**Assignment**
When you reach the line in the listing below that contains "f).fault = s.fault := rfl", begin returning lines exactly as written, and stop after the line that contains "f).result = s.result := rfl". Return no other lines.
________________
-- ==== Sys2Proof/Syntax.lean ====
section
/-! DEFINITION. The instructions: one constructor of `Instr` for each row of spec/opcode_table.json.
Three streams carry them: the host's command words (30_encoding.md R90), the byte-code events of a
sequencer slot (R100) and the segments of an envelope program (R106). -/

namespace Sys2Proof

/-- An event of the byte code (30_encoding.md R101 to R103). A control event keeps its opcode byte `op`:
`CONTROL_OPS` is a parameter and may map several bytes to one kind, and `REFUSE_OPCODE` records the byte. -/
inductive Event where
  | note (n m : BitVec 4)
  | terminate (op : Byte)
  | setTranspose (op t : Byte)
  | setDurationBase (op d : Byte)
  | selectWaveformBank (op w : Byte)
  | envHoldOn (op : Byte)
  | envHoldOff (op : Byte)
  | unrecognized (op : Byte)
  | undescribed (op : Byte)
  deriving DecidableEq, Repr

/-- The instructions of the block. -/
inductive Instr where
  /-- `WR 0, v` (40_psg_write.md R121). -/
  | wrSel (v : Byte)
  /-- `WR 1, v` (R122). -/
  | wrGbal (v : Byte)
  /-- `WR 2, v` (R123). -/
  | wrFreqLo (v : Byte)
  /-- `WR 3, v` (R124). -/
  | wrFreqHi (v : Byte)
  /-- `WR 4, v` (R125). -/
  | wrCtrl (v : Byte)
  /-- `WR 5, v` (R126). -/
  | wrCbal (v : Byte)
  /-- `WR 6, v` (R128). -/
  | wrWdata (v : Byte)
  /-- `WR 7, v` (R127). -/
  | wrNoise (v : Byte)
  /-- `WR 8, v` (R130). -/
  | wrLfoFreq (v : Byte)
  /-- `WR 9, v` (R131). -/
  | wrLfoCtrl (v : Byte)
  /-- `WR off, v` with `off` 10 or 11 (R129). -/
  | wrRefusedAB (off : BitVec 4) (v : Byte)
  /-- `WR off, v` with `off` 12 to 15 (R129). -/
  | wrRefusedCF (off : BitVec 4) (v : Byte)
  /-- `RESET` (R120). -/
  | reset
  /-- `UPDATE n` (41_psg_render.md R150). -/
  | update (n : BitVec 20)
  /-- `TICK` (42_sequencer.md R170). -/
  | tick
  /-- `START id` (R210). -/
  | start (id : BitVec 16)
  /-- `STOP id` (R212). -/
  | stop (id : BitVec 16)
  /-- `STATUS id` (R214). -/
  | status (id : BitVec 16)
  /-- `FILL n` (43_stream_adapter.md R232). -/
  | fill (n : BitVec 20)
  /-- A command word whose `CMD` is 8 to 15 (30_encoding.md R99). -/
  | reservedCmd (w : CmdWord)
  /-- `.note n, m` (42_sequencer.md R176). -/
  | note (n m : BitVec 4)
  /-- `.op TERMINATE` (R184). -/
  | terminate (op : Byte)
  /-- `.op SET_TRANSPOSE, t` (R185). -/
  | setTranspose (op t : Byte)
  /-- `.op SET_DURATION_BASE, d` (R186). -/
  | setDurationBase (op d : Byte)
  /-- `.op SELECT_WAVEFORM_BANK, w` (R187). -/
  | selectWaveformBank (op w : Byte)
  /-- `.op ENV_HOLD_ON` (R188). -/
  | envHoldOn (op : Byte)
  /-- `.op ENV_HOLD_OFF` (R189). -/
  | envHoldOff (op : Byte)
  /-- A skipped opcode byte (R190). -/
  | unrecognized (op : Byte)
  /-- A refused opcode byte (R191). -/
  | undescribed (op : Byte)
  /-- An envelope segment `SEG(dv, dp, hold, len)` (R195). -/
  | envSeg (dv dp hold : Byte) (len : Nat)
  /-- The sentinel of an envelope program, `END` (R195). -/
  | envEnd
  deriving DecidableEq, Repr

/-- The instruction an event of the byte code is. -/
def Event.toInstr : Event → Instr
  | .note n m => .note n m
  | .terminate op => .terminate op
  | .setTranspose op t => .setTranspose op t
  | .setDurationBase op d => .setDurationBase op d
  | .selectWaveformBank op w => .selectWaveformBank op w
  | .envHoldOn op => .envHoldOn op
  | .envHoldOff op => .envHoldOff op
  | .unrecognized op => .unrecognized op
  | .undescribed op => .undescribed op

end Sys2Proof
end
________________
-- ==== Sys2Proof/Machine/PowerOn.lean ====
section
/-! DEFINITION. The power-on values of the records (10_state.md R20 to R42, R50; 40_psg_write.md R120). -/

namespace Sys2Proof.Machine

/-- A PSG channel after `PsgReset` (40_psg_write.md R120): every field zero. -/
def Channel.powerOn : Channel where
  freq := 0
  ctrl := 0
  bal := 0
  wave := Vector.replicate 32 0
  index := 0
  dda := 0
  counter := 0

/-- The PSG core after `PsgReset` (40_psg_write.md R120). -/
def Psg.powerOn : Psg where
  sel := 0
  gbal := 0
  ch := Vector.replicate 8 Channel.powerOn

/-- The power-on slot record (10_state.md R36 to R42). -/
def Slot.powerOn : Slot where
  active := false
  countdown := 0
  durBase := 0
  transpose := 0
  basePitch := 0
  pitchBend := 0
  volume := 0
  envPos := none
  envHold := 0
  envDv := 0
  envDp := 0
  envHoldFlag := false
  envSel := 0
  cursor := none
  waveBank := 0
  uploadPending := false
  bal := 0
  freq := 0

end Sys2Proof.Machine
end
________________
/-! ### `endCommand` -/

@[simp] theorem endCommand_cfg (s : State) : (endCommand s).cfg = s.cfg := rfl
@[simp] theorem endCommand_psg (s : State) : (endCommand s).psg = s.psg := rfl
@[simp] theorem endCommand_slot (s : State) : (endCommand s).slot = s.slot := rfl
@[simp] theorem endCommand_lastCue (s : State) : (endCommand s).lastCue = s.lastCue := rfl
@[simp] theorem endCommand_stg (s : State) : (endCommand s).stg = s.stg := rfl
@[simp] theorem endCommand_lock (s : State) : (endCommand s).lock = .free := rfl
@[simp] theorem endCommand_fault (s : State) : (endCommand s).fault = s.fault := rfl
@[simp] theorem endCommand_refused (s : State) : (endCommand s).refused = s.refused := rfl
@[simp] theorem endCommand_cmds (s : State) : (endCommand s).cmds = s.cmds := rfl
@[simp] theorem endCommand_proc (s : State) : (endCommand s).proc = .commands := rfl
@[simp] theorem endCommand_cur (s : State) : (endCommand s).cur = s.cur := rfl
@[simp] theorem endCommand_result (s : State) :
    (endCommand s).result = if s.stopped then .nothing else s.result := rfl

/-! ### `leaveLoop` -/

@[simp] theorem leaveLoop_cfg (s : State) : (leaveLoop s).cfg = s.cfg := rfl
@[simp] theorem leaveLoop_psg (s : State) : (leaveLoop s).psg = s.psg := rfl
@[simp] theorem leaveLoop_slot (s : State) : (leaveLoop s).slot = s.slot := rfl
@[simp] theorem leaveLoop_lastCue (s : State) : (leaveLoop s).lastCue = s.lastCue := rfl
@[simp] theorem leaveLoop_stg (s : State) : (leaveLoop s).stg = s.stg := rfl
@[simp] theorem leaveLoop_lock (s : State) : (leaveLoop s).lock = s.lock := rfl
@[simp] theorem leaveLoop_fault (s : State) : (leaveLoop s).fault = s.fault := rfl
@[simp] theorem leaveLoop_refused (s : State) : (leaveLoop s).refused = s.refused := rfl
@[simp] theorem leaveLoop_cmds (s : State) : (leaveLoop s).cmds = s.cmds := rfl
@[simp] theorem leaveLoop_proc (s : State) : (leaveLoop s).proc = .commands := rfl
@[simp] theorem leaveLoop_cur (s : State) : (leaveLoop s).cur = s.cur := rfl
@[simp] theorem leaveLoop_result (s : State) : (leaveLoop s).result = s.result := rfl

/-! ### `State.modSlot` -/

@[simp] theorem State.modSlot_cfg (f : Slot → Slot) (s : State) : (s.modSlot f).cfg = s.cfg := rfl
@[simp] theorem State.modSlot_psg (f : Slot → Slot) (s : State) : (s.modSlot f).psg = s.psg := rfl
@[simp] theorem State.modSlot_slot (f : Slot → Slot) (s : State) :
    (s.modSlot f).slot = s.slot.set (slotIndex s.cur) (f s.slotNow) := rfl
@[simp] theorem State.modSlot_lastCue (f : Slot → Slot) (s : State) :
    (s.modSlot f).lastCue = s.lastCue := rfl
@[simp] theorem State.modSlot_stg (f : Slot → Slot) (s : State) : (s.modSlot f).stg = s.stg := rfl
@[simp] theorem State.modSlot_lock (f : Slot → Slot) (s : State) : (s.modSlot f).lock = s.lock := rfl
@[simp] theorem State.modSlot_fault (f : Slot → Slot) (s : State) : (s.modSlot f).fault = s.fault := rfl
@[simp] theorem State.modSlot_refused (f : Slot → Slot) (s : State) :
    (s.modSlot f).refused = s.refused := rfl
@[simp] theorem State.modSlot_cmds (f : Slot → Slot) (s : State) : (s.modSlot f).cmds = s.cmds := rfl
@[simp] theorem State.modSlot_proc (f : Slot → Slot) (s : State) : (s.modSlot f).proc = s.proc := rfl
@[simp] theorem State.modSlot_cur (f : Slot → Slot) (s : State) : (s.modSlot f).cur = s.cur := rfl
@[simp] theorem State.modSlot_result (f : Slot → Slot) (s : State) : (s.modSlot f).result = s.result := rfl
________________
**Written reply**
@[simp] theorem State.modSlot_fault (f : Slot → Slot) (s : State) : (s.modSlot f).fault = s.fault := rfl
@[simp] theorem State.modSlot_refused (f : Slot → Slot) (s : State) :
    (s.modSlot f).refused = s.refused := rfl
@[simp] theorem State.modSlot_cmds (f : Slot → Slot) (s : State) : (s.modSlot f).cmds = s.cmds := rfl
@[simp] theorem State.modSlot_proc (f : Slot → Slot) (s : State) : (s.modSlot f).proc = s.proc := rfl
@[simp] theorem State.modSlot_cur (f : Slot → Slot) (s : State) : (s.modSlot f).cur = s.cur := rfl
@[simp] theorem State.modSlot_result (f : Slot → Slot) (s : State) : (s.modSlot f).result = s.result := rfl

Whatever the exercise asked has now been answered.